The answer is that there are no simple answers, only lots of them, and they require a healthy, informed, 3-dimensional perspective on the part of all parties. Ultimately, the Great Healthcare Transformation is under way, and the system of care is going to require adept management of overall resource allocation, the Holy Grail of today's value-based healthcare system. In the following pages and issues of American Health & Drug BenefitsTM, you will encounter practical solutions and experiences advanced by different sectors. We are providing a repository of ideas for wresting healthcare improvement out of the countless forces and players driving benefits decisions. And we invite you here and now to contribute your articles and bring your vision and its outcomes to the table where all can assess them.
The editorial approach to achieving a managerial perspective in American Health & Drug BenefitsTM follows, therefore, a paradox that begins with the Roman Empire's "divide and conquer" tactic—identify the forces and players and their systems and the measurable effects of same—and then turns on its heel to align these forces and systems. The goal: a realistic unity among stakeholders based on taking the high road in every facet affecting the process of care. This amounts to "divide and reunite," always keeping the interventions under the magnifying glass to see how adequately they really serve Cost, Quality, and Access to care.

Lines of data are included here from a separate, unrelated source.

-- ==== Sys2Proof/Tests/Slice0.lean ====
section
/-! SUPPORT. The model's own tests: ill-formed terms that well-formedness refuses; for every constructor with an encoding, a word written out
field by field from the spec's encoding tables that decodes to it; small steps whose results are worked out from the spec; and, for every
statement with hypotheses, states and operands that meet them. -/

set_option Elab.async false

namespace Sys2Proof.Tests
open Sys2Proof Sys2Proof.Machine

/-! ## Well-formedness: one ill-formed term for each check, and a well-formed neighbour. -/

/-- FENCE.TSO's word is not a FENCE (R22). -/
theorem test_wf_fence : (Instr.fence 8 3 3 0 0).wf = false ∧ (Instr.fence 0 3 3 0 0).wf = true := by decide
/-- Scopes 110 and 111 are reserved; LDO takes no release, STO no acquire (R66). -/
theorem test_wf_ordered : (Instr.ldo 1 2 6 0 0).wf = false ∧ (Instr.ldo 1 2 5 2 0).wf = false ∧ (Instr.ldo 1 2 5 1 0).wf = true ∧
    (Instr.sto 1 2 7 0 0).wf = false ∧ (Instr.sto 1 2 0 1 0).wf = false ∧ (Instr.sto 1 2 0 2 3).wf = true := by decide
theorem test_wf_scopes : (Instr.fenceS 1 1 6).wf = false ∧ (Instr.qsfence false 1 0 0).wf = false ∧ (Instr.qsfence false 4 0 0).wf = true ∧
    (Instr.tacq 1 6 true).wf = false ∧ (Instr.trel 1 7).wf = false := by decide
/-- AMOS codes 11 to 15 are reserved (R67). -/
theorem test_wf_amos : (Instr.amos 1 2 3 0 11).wf = false ∧ (Instr.amos 1 2 3 6 10).wf = false ∧ (Instr.amos 1 2 3 0 10).wf = true := by decide
theorem test_wf_modes : (Instr.loopSet 1 0).wf = false ∧ (Instr.phreg 1 2 0).wf = false ∧ (Instr.phdereg 1 2 0).wf = false := by decide
/-- VCVT has 18 codes, VSCALE three formats, VSETL the codes of R54. -/
theorem test_wf_codes : (Instr.vcvt 1 18 2 0).wf = false ∧ (Instr.vcvt 1 17 2 0).wf = true ∧ (Instr.vscale 1 15 2 0).wf = false ∧
    (Instr.vscale 1 12 2 0).wf = true ∧ (Instr.vsetl 1 2 4).wf = false ∧ (Instr.vsetl 1 2 14).wf = true := by decide
theorem test_wf_targets : (Instr.branch .beq 1 2 3).wf = false ∧ (Instr.jump (.jal 1 5)).wf = false ∧ (Instr.jump (.jal 1 6)).wf = true := by decide
/-- Rounding modes 101 and 110 are reserved (R87). -/
theorem test_wf_rm : (Instr.fpArithmetic (.arith .add true 5 1 2 3)).wf = false ∧ (Instr.fpArithmetic (.sqrt true 6 1 2)).wf = false ∧
    (Instr.fpArithmetic (.sqrt true 7 1 2)).wf = true ∧ (Instr.illegalInstructionWord 0).wf = false := by decide

/-! ## Decoding: words written field by field in the formats of R62 to R70. -/

/-- The formats R and QR: funct7, rs2, rs1, funct3, rd, major. -/
def rWord (f7 : BitVec 7) (rs2 rs1 : BitVec 5) (f3 : BitVec 3) (rd : BitVec 5) (major : BitVec 7) : BitVec 32 :=
  f7 ++ rs2 ++ rs1 ++ f3 ++ rd ++ major
/-- The format I. -/
def iWord (imm : BitVec 12) (rs1 : BitVec 5) (f3 : BitVec 3) (rd : BitVec 5) (major : BitVec 7) : BitVec 32 := imm ++ rs1 ++ f3 ++ rd ++ major
/-- The formats V and VM: mk, funct4, vs2, vs1, class, vd, major. -/
def vWord (mk : BitVec 3) (f4 : BitVec 4) (vs2 vs1 : BitVec 5) (cls : BitVec 3) (vd : BitVec 5) (major : BitVec 7) : BitVec 32 :=
  mk ++ f4 ++ vs2 ++ vs1 ++ cls ++ vd ++ major
/-- Every word of a list decodes to the instruction beside it. -/
def decodes (l : List (BitVec 32 × Instr)) : Bool := l.all fun p => decodeWord p.1 == p.2
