-- ==== Sys2Proof/Proofs/KeepsInvariants/Rules.lean ====
section
/-! The rules by which the proof of O60 goes. The invariants speak of two fields only, home memory and the table of contexts. Memory changes by
`mwrite`, `mmerge` and `filter`, which keep its canonical form; the table of contexts by `setCtx` and by maps over its values, which keep its order.
Every operation `f` of the model has one lemma, `State.Inv.f`, that says so, from the lemmas of the operations that it calls. A state that differs
from `s` in other fields has the invariants definitionally: such a lemma's proof is `hs`. Where an operation may stop, find nothing or refuse,
`Ends`, `IfSome`, `IfOk` and `OutInv` say it of the states inside the result. -/

namespace Sys2Proof.Machine

/-- What an instruction that stops early hands on satisfies the invariants: the states inside a stop. -/
def Stop.Inv : Stop → Prop
  | .exc _ _ => True
  | .halt => True
  | .jump t _ => t.Inv
  | .left t => t.Inv

/-- A computation that may stop ends well: its value satisfies `P`, or the state it stops with satisfies the invariants. -/
inductive Ends {α : Type} (P : α → Prop) : Except Stop α → Prop
  | ok {a : α} (h : P a) : Ends P (.ok a)
  | error {e : Stop} (h : e.Inv) : Ends P (.error e)

/-- The value, where there is one, satisfies `P`. -/
inductive IfSome {α : Type} (P : α → Prop) : Option α → Prop
  | some {a : α} (h : P a) : IfSome P (Option.some a)
  | none : IfSome P Option.none

/-- The value, where there is one, satisfies `P`. -/
inductive IfOk {ε α : Type} (P : α → Prop) : Except ε α → Prop
  | ok {a : α} (h : P a) : IfOk P (.ok a)
  | error {e : ε} : IfOk P (.error e)

/-- The state that a step goes on to satisfies the invariants. -/
inductive OutInv : Host.Outcome State Fault Refusal → Prop
  | next {t : State} (h : t.Inv) : OutInv (.next t)
  | fault {r : Fault} : OutInv (.fault r)
  | refused {r : Refusal} : OutInv (.refused r)

theorem Ends.ok_iff {α : Type} {P : α → Prop} {a : α} : Ends P (.ok a) ↔ P a := ⟨fun h => by cases h; assumption, .ok⟩
theorem Ends.error_iff {α : Type} {P : α → Prop} {e : Stop} : Ends P (.error e : Except Stop α) ↔ e.Inv :=
  ⟨fun h => by cases h; assumption, .error⟩
theorem IfSome.some_iff {α : Type} {P : α → Prop} {a : α} : IfSome P (Option.some a) ↔ P a := ⟨fun h => by cases h; assumption, .some⟩
theorem IfOk.ok_iff {ε α : Type} {P : α → Prop} {a : α} : IfOk P (.ok a : Except ε α) ↔ P a := ⟨fun h => by cases h; assumption, .ok⟩
theorem OutInv.next_iff {t : State} : OutInv (.next t) ↔ t.Inv := ⟨fun h => by cases h; assumption, .next⟩

theorem Ends.bind {α β : Type} {P : α → Prop} {Q : β → Prop} {x : Except Stop α} {f : α → Except Stop β} (hx : Ends P x)
    (hf : ∀ a, P a → Ends Q (f a)) : Ends Q (x >>= f) := by
  cases hx with
  | ok h => exact hf _ h
  | error h => exact .error h

theorem Ends.map {α β : Type} {P : α → Prop} {Q : β → Prop} {x : Except Stop α} {f : α → β} (hx : Ends P x)
    (hf : ∀ a, P a → Q (f a)) : Ends Q (x.map f) := by
  cases hx with
  | ok h => exact .ok (hf _ h)
  | error h => exact .error h

theorem IfSome.bind {α β : Type} {P : α → Prop} {Q : β → Prop} {x : Option α} {f : α → Option β} (hx : IfSome P x)
    (hf : ∀ a, P a → IfSome Q (f a)) : IfSome Q (x >>= f) := by
  cases hx with
  | some h => exact hf _ h
  | none => exact .none

theorem IfSome.map {α β : Type} {P : α → Prop} {Q : β → Prop} {x : Option α} {f : α → β} (hx : IfSome P x)
    (hf : ∀ a, P a → Q (f a)) : IfSome Q (x.map f) := by
  cases hx with
  | some h => exact .some (hf _ h)
  | none => exact .none

theorem IfSome.getD {α : Type} {P : α → Prop} {o : Option α} {d : α} (ho : IfSome P o) (hd : P d) : P (o.getD d) := by
  cases ho with
  | some h => exact h
  | none => exact hd

theorem IfSome.or {α : Type} {P : α → Prop} {a b : Option α} (ha : IfSome P a) (hb : IfSome P b) : IfSome P (a.or b) := by
  cases ha with
  | some h => exact .some h
  | none => exact hb

theorem IfSome.findSome {α β : Type} {P : β → Prop} {f : α → Option β} (hf : ∀ a, IfSome P (f a)) (l : List α) :
    IfSome P (l.findSome? f) := by
  induction l with
  | nil => exact .none
  | cons a l ih =>
    rw [List.findSome?_cons]
    have h := hf a
    split
    · rename_i e
      rwa [e] at h
    · exact ih

theorem except_bind {ε α β : Type} (x : Except ε α) (f : α → Except ε β) :
    x >>= f = match x with | .ok a => f a | .error e => .error e := by cases x <;> rfl

theorem foldl_inv {α : Type} {f : State → α → State} (hf : ∀ s a, s.Inv → (f s a).Inv) {s : State} (h : s.Inv) (l : List α) :
    (l.foldl f s).Inv := by
  induction l generalizing s with
  | nil => exact h
  | cons a l ih => exact ih (hf s a h)

theorem State.inv_mk {s : State} : s.Inv ↔ Memory.wf s.mem = true ∧ risingFrom 0 s.ctxs = true := Iff.rfl

theorem State.Inv.of_eq {s t : State} (hs : s.Inv) (hm : t.mem = s.mem) (hc : t.ctxs = s.ctxs) : t.Inv := by
  rw [State.inv_mk, hm, hc]; exact hs

/-- Changing the values of a table, at its keys, keeps its order. -/
theorem risingFrom_map {α : Type} (f : Nat × α → Nat × α) (hf : ∀ p, (f p).1 = p.1) (lo : Nat) (m : Table α) :
    risingFrom lo (m.map f) = risingFrom lo m := by
  induction m generalizing lo with
  | nil => rfl
  | cons p t ih =>
    simp only [List.map_cons, risingFrom, hf p, ih]

theorem State.Inv.mapCtxs {s : State} (hs : s.Inv) (f : Nat × Ctx → Nat × Ctx) (hf : ∀ p, (f p).1 = p.1) :
    ({ s with ctxs := s.ctxs.map f } : State).Inv :=
  ⟨hs.1, (risingFrom_map f hf 0 s.ctxs).trans hs.2⟩

theorem State.Inv.filterMem {s : State} (hs : s.Inv) (p : Host.Cell → Bool) : ({ s with mem := s.mem.filter p } : State).Inv :=
  ⟨wf_filter s.mem p hs.1, hs.2⟩

theorem State.Inv.ite {p : Prop} [Decidable p] {a b : State} (ha : a.Inv) (hb : b.Inv) : (if p then a else b).Inv := by
  split
  · exact ha
  · exact hb

theorem State.Inv.withLseq {s : State} (hs : s.Inv) (n : Nat) : ({ s with lseq := n } : State).Inv := hs
theorem State.Inv.withReplay {s : State} (hs : s.Inv) (r : Replay) : ({ s with replay := r } : State).Inv := hs

end Sys2Proof.Machine
end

So let the debate continue, in the spirit of good will and common interest: the patient, the patient, the patient. American Health & Drug BenefitsTM will endeavor to help chronicle it. By balancing the Clinical, Business, and Regulatory forces in each benefits decision, by respecting and accommodating valid needs of every stakeholder group, we will continue groping forward in the search of the humane treatment of those who are ill or injured. And that is not a cause for alarm, but for unceasing, united action.